The UK has now surpassed more than 40,000 Covid-19 deaths, the second country after the US to do so. With its response to the pandemic widely criticised by both the country’s own citizens and on the world stage, the British government is planning to roll out a contact-tracing app to try and curb the spread of the infection.

This app will be complemented by the human contact tracers whose job it is to call people who have potentially been exposed to the virus. This system has gotten off to a fairly shaky start.

The contact tracing app went live on the Isle of Wight on 5 May, and is expected to launch in the rest of the UK at some point in June if it proves successful. It works through Bluetooth signals that transmit an anonymous ID. If a user develops Covid-19 symptoms, they simply report these on the app before being asked a series of clinical questions that will be analysed by an artificial intelligence (AI).
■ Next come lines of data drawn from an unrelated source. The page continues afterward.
/-- Performing a hearth's stores touches no core. -/
theorem drainHearth_cores (h : Nat) (s : State) : (drainHearth h s).cores = s.cores := foldl_performOp_cores _ _

/-- A hearth with no store on its way has nothing to perform. -/
theorem drainHearth_none {h : Nat} {s : State} (e : s.pending = []) : drainHearth h s = s := by
  unfold drainHearth
  rw [e]
  simp only [List.filter_nil, List.foldl_nil]
  rw [← e]

/-! ### Releases (R91, R101) -/

/-- A release at a scope goes on once nothing that it waits for is under way; above hearth scope it performs the hearth's stores. -/
theorem releaseAt_run {s : State} {c : Nat} (h : awaitsRelease c s s.th = false) :
    releaseAt c s = .ok ⟨⟩ (if scopeHearth < c then drainHearth s.th.view s else s) := by
  unfold releaseAt
  rw [M.bind_ok (M.get_run s), if_neg (by rw [h]; simp)]
  split <;> rfl

/-- A release that has to wait stalls its thread. -/
theorem releaseAt_wait {s : State} {c : Nat} (h : awaitsRelease c s s.th = true) :
    releaseAt c s = .error .stopped { s with th := { s.th with st := .stalledMemory } } := by
  unfold releaseAt
  rw [M.bind_ok (M.get_run s), if_pos h]
  rfl

/-- The release at system scope. -/
theorem releaseStores_run {s : State} (h : awaitsRelease scopeSystem s s.th = false) :
    releaseStores s = .ok ⟨⟩ (drainHearth s.th.view s) := (releaseAt_run h).trans rfl

theorem releaseStores_wait {s : State} (h : awaitsRelease scopeSystem s s.th = true) :
    releaseStores s = .error .stopped { s with th := { s.th with st := .stalledMemory } } := releaseAt_wait h

/-! ### Places -/

/-- Delay accounting that is off counts nothing (R421). -/
theorem noteDelay_off {s : State} {t : Thread} (h : accountsOff s t) (p : Spot) (b : Bool) : noteDelay t p b s = s := by
  unfold accountsOff at h
  simp only [noteDelay, h, Bool.false_and, Bool.false_eq_true, if_false]

theorem countDelay_off {s : State} (h : delaysOff s) (p : Spot) (b : Bool) : countDelay p b s = .ok ⟨⟩ s := by
  show (modify (fun s => noteDelay s.th p b s) : M Unit) s = _
  rw [M.modify_run, noteDelay_off h]

/-- A place that translates, to memory that is there, outside refresh. -/
theorem placeOf_run {tv va n : Nat} {kind : AccessKind} {s s' : State} {ps : List Spot} (h : reach (agentOf s.th) va n kind s = (.ok ps, s'))
    (he : here ps) (hr : (kind = .load ∨ kind = .fetch) → refreshHolds s' ps = false) : placeOf tv va n kind s = .ok ps s' := by
  have hf : (ps.find? fun p => p.node.isNone && !paExists p.pa) = none := by
    rw [List.find?_eq_none]
    intro p hp
    simp [(he p hp).2]
  unfold placeOf
  rw [M.bind_ok (M.get_run s), h]
  simp only
  rw [M.bind_ok (M.set_run s' s), hf]
  simp only
  by_cases hk : kind = .load ∨ kind = .fetch
  · rw [if_neg (by rw [hr hk]; simp)]; rfl
  · rw [if_neg (by simp [hk])]; rfl

/-- A translation changes the translation caches only. -/
theorem translate_frame (ag : Agent) (va : Nat) (kind : AccessKind) (s : State) :
    ∃ hs bs, (translate ag va kind s).2 = { s with hearths := hs, benches := bs } := by
  unfold translate
  split
  · split <;> exact ⟨_, _, rfl⟩
  · dsimp only
    split
    · exact ⟨_, _, rfl⟩
    · split
      · exact ⟨_, _, rfl⟩
      · split <;> exact ⟨_, _, rfl⟩

/-- Reaching some bytes changes the translation caches only. -/
theorem reach_frame (ag : Agent) (va n : Nat) (kind : AccessKind) (s : State) :
    ∃ hs bs, (reach ag va n kind s).2 = { s with hearths := hs, benches := bs } := by
  obtain ⟨hs, bs, e⟩ := translate_frame ag va kind s
  unfold reach
  split
  · next h => rw [h] at e; exact ⟨hs, bs, e⟩
  · next h => rw [h] at e; exact ⟨hs, bs, e⟩
  · next h => rw [h] at e; exact ⟨hs, bs, e⟩
  · next pa node s1 h =>
    rw [h] at e
    have e : s1 = { s with hearths := hs, benches := bs } := e
    dsimp only
    split
    · exact ⟨hs, bs, e⟩
    · obtain ⟨hs', bs', e'⟩ := translate_frame ag ((va + (4096 - va % 4096)) % 2 ^ 56) kind s1
      rw [e] at e'
      split
      all_goals
        next h' =>
          rw [e] at h'
          rw [h'] at e'
          exact ⟨hs', bs', e'⟩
If the AI calculates that the person is likely to have Covid-19, all the people the Bluetooth ID has been in recent close contact with will be sent a notification advising they self-isolate for 14 days. The sick person will then be tested for the disease. If they test positive, self-isolation will continue to be recommended to those they have come into contact with. If they test negative, a second notification will be sent by the app to tell them they can stop self-isolating.

Contact tracing through a mobile phone isn’t accessible for many

Despite their apparent ubiquity, only 77% of the UK population are actually estimated to own mobile phones. Relying so heavily on mobile phone technology means nearly a quarter of the population could slip through the cracks. Plus, the app will only be available on phones which run on either Google’s Android and Apple’s iOS platform – by far the most popular mobile phone operating systems, but by no means the only ones.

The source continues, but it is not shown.